- TASK INSTRUCTIONS -
Go through the records and extract every line with the word "block".

Records from a collection

• • •

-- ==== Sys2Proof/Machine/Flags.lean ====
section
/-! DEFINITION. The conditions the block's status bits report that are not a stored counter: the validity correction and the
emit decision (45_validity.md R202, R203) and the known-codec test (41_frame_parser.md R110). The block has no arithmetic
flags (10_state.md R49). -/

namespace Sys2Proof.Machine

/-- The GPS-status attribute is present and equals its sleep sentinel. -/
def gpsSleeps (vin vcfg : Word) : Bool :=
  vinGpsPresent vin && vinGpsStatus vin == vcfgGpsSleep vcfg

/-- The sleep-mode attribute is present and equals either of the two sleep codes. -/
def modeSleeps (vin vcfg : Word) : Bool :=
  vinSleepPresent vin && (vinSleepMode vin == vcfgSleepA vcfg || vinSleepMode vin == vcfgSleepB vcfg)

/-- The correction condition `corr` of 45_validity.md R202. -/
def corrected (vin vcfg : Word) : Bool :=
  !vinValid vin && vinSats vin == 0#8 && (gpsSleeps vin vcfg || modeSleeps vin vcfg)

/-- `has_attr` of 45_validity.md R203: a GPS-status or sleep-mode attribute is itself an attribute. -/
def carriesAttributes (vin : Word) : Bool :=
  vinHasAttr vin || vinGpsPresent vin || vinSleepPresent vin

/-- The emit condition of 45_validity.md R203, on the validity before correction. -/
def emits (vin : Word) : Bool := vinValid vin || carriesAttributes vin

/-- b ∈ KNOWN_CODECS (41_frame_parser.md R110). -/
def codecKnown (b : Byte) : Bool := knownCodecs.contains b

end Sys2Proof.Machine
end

• • •

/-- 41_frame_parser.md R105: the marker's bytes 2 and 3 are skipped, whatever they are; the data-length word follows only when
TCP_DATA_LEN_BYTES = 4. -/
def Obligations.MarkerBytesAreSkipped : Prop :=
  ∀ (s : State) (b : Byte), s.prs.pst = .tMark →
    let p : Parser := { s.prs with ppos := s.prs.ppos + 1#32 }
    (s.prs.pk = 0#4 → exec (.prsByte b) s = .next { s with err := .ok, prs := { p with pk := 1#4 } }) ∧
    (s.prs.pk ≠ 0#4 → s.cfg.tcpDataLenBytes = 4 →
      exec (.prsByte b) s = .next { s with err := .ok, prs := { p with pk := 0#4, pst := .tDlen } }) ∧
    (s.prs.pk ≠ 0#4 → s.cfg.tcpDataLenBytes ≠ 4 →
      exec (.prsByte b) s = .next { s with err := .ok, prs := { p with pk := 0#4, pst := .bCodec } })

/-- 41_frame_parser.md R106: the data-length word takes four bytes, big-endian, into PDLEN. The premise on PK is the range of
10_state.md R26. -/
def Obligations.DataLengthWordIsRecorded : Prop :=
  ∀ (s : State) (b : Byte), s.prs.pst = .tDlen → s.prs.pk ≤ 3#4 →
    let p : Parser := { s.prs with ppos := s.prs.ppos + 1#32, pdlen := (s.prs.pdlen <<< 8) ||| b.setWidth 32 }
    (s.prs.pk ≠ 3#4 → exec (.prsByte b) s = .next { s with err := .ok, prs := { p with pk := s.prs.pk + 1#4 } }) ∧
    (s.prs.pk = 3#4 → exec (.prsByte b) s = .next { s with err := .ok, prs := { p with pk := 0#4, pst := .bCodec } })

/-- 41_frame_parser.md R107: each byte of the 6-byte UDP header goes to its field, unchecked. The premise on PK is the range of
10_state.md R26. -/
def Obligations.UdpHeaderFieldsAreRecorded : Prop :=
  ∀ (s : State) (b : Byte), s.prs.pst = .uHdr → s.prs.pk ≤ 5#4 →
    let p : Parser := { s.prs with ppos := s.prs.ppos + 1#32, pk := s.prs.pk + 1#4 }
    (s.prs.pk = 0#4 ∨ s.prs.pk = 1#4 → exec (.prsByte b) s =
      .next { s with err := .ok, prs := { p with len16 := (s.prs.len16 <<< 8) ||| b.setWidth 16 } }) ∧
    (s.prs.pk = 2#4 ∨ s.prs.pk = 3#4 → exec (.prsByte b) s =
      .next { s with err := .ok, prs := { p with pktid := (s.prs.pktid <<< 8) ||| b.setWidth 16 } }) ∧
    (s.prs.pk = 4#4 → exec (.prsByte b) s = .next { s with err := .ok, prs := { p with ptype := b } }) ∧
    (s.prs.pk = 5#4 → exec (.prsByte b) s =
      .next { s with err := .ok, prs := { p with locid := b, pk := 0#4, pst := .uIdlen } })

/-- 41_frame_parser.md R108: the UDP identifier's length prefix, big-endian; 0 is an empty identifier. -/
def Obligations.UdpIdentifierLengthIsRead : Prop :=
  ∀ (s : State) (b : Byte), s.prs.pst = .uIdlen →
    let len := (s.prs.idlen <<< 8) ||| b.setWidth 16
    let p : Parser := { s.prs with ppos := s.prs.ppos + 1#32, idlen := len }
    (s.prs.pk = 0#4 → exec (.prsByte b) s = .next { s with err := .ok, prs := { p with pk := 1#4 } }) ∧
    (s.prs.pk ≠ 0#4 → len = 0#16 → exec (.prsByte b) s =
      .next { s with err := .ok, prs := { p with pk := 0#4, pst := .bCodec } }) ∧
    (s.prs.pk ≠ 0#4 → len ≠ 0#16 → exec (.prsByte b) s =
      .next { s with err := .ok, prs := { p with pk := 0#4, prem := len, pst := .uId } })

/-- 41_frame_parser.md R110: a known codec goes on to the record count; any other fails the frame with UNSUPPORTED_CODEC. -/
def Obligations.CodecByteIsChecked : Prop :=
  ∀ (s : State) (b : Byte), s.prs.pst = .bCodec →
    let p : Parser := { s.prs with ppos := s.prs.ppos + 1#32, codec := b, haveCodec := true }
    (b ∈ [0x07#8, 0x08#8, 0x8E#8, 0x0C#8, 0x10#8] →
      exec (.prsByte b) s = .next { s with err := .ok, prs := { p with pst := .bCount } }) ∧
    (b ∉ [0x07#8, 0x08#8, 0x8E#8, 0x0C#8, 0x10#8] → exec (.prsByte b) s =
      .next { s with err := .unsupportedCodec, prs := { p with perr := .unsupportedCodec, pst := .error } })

• • •

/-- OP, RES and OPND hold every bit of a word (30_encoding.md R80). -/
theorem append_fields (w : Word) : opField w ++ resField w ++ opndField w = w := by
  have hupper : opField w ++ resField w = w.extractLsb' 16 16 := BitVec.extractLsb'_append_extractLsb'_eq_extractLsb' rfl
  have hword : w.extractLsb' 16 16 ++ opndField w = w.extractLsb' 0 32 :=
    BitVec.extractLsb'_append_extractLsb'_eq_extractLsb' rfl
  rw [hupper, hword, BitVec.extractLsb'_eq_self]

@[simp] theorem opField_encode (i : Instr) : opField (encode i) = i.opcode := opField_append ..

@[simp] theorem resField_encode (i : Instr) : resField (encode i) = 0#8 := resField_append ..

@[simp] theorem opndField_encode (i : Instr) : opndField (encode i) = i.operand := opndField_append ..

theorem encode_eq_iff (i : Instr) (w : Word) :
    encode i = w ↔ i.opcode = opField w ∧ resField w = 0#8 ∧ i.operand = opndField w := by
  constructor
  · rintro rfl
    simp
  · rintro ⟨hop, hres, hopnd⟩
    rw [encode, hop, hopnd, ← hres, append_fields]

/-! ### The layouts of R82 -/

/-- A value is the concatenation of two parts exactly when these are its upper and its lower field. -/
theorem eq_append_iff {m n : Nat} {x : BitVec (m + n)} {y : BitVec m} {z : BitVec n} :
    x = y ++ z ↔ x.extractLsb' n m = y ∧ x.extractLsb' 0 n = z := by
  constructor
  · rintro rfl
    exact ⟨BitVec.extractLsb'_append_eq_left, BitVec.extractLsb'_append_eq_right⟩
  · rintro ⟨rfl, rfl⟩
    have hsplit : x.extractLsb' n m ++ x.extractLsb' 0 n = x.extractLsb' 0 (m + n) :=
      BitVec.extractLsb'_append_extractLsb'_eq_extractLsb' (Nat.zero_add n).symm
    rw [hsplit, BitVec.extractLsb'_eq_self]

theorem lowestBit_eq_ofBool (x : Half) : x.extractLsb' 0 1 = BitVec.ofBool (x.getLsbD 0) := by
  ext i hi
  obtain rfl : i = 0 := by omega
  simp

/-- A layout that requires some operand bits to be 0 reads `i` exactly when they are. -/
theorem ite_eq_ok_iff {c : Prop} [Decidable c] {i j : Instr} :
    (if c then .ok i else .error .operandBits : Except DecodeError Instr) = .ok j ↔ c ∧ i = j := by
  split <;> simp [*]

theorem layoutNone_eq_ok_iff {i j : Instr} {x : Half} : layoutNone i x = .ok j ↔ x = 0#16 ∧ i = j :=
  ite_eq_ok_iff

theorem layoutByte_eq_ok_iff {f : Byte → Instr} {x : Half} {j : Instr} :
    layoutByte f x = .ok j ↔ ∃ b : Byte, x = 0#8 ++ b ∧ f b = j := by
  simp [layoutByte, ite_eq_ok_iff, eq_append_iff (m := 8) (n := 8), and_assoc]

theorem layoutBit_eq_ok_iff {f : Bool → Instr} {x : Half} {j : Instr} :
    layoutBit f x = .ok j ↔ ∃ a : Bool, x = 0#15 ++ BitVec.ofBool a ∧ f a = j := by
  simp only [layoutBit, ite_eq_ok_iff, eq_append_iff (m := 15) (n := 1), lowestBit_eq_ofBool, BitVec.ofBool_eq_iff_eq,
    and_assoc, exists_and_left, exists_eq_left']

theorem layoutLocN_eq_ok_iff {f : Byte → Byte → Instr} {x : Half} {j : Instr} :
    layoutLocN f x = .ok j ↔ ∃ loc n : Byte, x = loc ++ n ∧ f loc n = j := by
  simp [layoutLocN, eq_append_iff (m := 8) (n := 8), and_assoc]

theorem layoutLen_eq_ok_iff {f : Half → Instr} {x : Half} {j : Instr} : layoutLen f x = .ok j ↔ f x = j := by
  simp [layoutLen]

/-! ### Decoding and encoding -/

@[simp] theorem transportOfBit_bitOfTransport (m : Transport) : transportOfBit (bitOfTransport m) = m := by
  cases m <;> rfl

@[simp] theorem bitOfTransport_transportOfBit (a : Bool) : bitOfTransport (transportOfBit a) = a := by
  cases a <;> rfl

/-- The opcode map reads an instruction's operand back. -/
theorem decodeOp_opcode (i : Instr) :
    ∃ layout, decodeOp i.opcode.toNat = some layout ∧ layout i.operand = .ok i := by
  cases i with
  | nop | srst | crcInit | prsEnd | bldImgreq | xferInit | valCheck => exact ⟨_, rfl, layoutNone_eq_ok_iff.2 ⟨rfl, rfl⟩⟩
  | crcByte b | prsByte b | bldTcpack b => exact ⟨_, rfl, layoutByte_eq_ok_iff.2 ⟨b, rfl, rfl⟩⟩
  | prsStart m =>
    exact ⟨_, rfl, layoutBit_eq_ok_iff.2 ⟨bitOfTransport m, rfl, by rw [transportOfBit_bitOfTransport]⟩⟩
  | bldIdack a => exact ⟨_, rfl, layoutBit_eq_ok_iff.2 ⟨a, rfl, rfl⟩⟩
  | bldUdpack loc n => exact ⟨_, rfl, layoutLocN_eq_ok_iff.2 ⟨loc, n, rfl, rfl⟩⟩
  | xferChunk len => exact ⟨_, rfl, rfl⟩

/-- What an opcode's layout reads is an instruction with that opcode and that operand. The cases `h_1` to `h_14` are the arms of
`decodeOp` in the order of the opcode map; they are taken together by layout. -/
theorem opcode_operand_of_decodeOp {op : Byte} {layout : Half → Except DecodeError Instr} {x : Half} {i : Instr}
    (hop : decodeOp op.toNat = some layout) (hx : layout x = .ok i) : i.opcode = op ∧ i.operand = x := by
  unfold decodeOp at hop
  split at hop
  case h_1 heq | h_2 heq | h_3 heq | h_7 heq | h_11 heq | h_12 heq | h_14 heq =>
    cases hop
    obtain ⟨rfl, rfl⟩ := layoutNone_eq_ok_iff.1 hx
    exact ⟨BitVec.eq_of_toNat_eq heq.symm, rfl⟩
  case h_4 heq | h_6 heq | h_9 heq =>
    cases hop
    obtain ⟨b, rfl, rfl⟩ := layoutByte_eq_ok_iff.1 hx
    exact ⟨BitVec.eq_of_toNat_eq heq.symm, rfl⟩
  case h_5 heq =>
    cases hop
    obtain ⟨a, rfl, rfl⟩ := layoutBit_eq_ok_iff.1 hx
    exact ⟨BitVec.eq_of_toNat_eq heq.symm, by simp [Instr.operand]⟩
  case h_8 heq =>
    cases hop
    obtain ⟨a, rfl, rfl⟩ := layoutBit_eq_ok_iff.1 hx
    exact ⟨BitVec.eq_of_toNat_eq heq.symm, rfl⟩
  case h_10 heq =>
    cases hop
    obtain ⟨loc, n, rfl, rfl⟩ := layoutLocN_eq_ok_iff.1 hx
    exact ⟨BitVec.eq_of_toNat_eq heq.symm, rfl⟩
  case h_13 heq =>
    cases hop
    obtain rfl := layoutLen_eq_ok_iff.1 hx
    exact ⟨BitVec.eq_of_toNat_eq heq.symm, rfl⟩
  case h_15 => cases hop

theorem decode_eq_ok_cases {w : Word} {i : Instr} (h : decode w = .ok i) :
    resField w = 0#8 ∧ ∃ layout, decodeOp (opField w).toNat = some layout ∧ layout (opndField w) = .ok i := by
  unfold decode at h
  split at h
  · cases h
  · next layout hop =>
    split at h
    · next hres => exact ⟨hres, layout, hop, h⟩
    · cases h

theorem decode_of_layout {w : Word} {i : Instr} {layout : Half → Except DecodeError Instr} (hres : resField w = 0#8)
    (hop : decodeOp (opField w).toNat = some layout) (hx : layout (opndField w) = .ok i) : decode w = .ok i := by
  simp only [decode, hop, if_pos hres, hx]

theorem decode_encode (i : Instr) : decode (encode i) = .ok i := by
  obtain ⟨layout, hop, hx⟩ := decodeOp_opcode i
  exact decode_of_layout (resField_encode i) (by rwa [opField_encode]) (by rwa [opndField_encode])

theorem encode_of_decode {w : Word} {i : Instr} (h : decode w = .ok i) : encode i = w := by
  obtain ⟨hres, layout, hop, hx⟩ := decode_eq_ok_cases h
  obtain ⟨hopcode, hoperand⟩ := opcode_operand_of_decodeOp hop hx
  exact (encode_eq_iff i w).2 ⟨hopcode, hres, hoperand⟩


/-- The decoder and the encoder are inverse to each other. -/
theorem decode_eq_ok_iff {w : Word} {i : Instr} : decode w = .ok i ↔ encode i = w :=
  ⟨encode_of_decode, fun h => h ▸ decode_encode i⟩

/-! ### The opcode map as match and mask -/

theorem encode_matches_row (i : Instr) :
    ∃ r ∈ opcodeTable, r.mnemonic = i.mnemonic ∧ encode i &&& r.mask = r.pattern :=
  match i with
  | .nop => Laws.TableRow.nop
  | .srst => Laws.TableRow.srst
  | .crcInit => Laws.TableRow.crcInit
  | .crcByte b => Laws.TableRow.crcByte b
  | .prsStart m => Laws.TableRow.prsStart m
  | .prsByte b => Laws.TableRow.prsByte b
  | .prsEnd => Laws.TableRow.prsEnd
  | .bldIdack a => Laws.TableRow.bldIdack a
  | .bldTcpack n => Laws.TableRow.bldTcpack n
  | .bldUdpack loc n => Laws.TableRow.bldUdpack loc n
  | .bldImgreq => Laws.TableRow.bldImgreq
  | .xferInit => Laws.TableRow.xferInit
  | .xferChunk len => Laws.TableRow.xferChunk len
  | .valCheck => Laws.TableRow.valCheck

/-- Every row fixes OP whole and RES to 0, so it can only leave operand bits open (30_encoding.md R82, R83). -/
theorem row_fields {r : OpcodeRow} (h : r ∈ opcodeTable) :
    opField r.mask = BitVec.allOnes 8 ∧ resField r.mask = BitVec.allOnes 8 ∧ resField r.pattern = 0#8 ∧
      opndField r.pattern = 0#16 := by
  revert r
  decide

• • •

- RESPONSE -
/-! DEFINITION. The conditions the block's status bits report that are not a stored counter: the validity correction and the
emit decision (45_validity.md R202, R203) and the known-codec test (41_frame_parser.md R110). The block has no arithmetic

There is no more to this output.